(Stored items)

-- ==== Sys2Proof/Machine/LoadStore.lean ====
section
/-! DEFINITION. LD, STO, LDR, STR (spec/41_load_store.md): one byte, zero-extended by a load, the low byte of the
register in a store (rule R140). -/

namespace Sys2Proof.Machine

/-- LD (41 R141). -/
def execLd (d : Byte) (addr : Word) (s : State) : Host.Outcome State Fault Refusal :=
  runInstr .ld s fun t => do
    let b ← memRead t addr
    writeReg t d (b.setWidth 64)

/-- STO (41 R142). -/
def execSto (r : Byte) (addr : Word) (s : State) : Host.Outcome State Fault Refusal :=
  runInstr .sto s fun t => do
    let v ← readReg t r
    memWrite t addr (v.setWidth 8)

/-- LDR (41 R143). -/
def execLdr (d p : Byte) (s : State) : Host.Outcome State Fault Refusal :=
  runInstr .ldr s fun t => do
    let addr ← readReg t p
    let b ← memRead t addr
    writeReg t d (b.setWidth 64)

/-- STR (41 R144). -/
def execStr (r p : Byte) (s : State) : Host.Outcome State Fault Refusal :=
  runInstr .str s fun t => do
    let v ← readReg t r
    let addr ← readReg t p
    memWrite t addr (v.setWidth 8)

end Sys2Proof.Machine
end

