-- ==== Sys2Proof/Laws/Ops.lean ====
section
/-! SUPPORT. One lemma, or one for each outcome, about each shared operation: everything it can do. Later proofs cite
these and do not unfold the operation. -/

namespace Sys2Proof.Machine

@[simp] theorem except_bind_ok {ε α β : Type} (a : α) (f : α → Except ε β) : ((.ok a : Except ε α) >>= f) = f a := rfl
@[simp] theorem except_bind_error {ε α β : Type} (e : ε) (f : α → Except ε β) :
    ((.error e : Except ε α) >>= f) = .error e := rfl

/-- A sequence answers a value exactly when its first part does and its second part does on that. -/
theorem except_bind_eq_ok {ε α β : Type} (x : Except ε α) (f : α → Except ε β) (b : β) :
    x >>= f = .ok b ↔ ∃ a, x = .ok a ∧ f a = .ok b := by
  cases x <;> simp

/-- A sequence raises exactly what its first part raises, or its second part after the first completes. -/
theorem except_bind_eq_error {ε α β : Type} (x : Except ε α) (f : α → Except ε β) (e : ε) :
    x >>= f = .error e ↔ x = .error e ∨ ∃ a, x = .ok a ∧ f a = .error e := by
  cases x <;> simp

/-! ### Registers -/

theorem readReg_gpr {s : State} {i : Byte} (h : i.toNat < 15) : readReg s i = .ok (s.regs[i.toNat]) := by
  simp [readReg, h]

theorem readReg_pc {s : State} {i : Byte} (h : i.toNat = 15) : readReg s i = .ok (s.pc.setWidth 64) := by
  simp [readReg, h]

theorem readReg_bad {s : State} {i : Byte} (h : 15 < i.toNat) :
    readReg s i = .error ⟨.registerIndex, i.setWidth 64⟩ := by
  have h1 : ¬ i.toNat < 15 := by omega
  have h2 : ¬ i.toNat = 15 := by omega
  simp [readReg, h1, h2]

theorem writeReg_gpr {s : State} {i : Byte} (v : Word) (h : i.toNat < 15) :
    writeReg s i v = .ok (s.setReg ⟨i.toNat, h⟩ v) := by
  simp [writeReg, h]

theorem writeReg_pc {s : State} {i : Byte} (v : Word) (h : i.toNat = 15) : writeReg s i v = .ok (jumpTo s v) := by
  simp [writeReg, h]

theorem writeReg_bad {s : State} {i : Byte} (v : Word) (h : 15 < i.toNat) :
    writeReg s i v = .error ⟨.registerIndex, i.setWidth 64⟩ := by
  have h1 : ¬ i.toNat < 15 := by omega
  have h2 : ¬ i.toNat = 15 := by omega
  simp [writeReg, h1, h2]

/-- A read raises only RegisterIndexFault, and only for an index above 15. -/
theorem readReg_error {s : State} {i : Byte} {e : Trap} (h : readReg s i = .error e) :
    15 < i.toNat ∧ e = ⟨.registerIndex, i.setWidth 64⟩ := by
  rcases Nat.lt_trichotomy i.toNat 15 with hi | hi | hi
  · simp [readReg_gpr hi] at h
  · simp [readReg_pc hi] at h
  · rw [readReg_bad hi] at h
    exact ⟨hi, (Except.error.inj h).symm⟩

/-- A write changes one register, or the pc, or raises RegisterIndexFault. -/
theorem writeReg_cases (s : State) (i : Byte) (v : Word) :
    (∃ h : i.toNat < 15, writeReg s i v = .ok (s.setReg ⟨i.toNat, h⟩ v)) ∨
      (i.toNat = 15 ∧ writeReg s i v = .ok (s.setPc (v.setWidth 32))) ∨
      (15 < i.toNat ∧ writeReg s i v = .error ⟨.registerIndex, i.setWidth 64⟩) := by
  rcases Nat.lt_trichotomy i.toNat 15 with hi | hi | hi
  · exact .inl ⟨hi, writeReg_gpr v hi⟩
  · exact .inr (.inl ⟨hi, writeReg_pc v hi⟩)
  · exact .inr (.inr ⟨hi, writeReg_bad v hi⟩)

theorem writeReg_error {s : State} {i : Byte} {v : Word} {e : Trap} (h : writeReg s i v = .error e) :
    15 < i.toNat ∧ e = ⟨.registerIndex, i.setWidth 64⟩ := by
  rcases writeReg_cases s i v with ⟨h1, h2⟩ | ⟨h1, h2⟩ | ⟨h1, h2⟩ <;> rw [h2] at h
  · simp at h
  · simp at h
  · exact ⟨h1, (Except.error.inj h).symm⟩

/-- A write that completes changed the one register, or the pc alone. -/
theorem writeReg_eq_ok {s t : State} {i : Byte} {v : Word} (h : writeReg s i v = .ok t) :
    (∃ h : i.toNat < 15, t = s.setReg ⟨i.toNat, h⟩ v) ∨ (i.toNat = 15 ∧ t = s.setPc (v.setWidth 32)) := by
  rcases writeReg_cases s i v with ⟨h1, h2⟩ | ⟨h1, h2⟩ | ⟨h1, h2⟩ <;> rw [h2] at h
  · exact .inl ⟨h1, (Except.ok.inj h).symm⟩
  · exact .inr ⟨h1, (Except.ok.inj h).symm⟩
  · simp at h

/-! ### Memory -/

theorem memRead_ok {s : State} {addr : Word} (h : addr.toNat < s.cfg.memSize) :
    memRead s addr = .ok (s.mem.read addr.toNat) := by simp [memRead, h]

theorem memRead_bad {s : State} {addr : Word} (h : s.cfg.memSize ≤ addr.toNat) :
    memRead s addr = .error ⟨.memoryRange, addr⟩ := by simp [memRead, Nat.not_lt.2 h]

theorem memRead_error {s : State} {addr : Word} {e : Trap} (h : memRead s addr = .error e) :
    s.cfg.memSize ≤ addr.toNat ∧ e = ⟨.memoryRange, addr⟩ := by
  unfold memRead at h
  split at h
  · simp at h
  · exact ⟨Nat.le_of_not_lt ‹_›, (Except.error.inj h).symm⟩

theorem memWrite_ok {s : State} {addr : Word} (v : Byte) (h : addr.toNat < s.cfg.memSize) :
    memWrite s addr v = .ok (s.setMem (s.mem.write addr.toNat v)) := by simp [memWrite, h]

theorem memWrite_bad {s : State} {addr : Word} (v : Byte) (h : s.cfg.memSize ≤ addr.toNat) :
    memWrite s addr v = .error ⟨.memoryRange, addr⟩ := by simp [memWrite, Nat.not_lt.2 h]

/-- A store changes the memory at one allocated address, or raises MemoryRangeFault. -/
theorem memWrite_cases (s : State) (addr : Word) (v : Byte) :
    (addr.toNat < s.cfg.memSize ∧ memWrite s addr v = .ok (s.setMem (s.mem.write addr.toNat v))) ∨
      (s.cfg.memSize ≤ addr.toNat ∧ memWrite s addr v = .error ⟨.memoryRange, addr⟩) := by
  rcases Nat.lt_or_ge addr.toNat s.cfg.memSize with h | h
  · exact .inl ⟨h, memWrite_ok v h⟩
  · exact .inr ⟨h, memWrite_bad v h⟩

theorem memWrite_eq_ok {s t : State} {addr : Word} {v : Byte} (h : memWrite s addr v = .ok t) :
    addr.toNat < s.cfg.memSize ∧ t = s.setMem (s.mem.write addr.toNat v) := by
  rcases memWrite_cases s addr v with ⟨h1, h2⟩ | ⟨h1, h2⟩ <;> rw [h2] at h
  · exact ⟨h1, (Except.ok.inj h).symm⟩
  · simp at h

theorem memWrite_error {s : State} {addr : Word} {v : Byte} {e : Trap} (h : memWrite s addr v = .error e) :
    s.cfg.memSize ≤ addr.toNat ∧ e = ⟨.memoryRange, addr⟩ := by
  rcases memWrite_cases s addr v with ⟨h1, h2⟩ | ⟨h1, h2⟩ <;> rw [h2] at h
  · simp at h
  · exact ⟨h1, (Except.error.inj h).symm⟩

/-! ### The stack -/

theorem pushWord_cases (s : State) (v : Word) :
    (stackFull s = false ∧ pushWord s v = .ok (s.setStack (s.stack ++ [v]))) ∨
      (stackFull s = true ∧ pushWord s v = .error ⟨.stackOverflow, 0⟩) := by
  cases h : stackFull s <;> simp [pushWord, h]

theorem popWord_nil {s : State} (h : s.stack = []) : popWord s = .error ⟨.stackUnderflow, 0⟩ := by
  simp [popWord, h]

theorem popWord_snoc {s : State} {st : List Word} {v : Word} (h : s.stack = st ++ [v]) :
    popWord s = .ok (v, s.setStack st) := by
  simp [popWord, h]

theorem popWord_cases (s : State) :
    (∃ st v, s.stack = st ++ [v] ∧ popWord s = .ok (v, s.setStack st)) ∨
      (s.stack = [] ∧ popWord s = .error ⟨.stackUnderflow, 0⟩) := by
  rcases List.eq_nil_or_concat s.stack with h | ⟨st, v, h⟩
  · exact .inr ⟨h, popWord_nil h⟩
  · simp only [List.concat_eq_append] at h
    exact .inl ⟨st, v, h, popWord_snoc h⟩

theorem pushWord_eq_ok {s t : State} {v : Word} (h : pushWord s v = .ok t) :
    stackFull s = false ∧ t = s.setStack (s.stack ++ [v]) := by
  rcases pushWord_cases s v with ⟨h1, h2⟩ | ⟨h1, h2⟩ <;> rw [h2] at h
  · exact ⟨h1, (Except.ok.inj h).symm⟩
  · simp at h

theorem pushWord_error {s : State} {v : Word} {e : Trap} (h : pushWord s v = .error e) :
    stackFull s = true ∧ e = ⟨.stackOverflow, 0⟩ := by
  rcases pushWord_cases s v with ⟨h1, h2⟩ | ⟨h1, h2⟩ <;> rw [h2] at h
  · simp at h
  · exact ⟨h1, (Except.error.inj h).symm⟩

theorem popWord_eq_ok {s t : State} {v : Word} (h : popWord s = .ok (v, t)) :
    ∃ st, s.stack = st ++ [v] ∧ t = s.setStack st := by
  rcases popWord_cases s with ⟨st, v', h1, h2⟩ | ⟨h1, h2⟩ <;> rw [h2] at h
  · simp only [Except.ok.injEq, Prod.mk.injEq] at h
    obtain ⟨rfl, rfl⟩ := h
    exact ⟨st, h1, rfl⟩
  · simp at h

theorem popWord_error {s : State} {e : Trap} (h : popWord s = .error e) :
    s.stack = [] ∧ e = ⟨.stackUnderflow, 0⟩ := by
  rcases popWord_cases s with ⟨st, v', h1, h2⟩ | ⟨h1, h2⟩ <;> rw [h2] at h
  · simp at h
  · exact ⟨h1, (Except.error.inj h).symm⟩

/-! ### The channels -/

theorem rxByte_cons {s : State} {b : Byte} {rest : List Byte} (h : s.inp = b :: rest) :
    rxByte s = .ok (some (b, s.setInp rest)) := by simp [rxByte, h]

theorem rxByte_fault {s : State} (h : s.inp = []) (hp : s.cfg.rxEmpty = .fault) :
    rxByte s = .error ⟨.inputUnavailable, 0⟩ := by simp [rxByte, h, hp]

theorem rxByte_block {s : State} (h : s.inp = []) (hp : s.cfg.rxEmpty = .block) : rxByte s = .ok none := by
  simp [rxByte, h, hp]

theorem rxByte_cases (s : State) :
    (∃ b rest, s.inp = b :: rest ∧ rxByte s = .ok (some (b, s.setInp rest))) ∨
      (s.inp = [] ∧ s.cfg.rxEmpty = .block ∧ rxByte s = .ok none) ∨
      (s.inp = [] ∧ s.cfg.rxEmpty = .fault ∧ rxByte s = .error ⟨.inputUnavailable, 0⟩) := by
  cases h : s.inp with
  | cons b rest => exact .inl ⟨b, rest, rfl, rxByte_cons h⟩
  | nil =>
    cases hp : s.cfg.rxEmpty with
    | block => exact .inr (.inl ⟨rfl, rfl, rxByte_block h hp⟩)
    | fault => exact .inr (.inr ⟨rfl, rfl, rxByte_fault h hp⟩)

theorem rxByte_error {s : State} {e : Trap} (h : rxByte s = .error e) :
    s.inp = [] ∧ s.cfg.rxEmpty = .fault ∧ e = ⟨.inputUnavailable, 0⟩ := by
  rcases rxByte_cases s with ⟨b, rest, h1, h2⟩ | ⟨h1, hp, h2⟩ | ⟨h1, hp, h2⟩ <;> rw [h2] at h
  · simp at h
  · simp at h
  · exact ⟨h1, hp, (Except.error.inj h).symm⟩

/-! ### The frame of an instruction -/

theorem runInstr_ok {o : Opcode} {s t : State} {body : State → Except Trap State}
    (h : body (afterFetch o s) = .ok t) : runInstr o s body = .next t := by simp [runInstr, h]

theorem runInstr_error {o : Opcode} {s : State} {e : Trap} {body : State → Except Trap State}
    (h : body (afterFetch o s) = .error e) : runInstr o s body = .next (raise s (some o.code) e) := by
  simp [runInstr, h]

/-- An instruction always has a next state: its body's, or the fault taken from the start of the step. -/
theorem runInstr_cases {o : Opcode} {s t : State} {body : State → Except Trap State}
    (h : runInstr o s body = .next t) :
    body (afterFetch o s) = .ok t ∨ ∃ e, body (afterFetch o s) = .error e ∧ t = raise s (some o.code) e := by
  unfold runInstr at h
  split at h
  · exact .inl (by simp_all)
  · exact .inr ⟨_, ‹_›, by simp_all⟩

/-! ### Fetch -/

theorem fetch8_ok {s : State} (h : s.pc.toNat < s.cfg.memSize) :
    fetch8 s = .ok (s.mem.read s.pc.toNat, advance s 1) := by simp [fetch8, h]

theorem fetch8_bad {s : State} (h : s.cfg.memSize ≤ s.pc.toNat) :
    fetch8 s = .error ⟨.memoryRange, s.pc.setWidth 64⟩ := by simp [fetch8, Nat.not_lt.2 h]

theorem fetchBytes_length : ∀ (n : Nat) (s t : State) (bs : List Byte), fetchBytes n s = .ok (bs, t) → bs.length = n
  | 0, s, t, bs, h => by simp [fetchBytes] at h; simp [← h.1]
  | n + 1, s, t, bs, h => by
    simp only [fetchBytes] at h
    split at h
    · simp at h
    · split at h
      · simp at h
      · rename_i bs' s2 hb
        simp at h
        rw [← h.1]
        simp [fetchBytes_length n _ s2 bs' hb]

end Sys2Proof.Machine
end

ASSIGNMENT: Please return all lines from the records that hold the word "RegisterIndexFault".

COMPLETED TASK:
/-- A read raises only RegisterIndexFault, and only for an index above 15. -/
/-- A write changes one register, or the pc, or raises RegisterIndexFault. -/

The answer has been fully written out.